• Available data

++++++++++

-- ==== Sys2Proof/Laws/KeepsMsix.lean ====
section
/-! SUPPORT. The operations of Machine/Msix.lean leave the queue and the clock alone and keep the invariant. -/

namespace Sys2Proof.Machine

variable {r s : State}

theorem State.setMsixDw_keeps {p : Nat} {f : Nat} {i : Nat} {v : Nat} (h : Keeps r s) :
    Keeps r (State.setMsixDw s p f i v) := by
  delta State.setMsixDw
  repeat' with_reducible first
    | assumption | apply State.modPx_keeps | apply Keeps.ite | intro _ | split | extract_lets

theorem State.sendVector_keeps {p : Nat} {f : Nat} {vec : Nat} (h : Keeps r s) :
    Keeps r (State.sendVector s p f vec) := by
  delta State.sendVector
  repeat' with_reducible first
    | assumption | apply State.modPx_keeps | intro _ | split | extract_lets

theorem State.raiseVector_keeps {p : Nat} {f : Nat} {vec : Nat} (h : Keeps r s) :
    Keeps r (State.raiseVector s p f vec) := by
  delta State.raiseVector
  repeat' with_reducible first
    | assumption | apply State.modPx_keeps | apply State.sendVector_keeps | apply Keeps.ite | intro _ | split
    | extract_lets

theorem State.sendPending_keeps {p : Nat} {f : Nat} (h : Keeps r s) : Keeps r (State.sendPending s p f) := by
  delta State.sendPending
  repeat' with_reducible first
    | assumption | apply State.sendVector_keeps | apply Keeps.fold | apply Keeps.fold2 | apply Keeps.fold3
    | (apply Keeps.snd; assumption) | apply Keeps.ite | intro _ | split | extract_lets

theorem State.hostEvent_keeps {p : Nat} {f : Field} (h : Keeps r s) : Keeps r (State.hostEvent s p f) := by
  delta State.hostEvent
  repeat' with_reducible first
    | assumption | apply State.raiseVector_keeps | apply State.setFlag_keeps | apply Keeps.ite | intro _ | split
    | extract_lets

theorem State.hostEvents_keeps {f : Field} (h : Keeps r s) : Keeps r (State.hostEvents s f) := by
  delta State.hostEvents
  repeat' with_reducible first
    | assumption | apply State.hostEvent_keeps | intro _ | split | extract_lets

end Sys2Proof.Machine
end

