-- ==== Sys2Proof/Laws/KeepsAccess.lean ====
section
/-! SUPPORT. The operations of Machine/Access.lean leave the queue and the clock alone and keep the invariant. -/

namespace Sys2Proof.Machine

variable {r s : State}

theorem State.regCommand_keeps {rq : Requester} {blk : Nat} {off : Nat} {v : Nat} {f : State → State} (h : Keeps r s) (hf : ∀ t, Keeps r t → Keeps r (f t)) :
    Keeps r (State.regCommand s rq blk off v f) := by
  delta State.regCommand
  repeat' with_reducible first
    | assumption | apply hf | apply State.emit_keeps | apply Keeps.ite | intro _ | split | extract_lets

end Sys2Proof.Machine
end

++++++++++

• Action item
All lines from the listing above that include "SUPPORT" should be shown.

• Response area
/-! SUPPORT. The operations of Machine/Msix.lean leave the queue and the clock alone and keep the invariant. -/
/-! SUPPORT. The operations of Machine/Access.lean leave the queue and the clock alone and keep the invariant. -/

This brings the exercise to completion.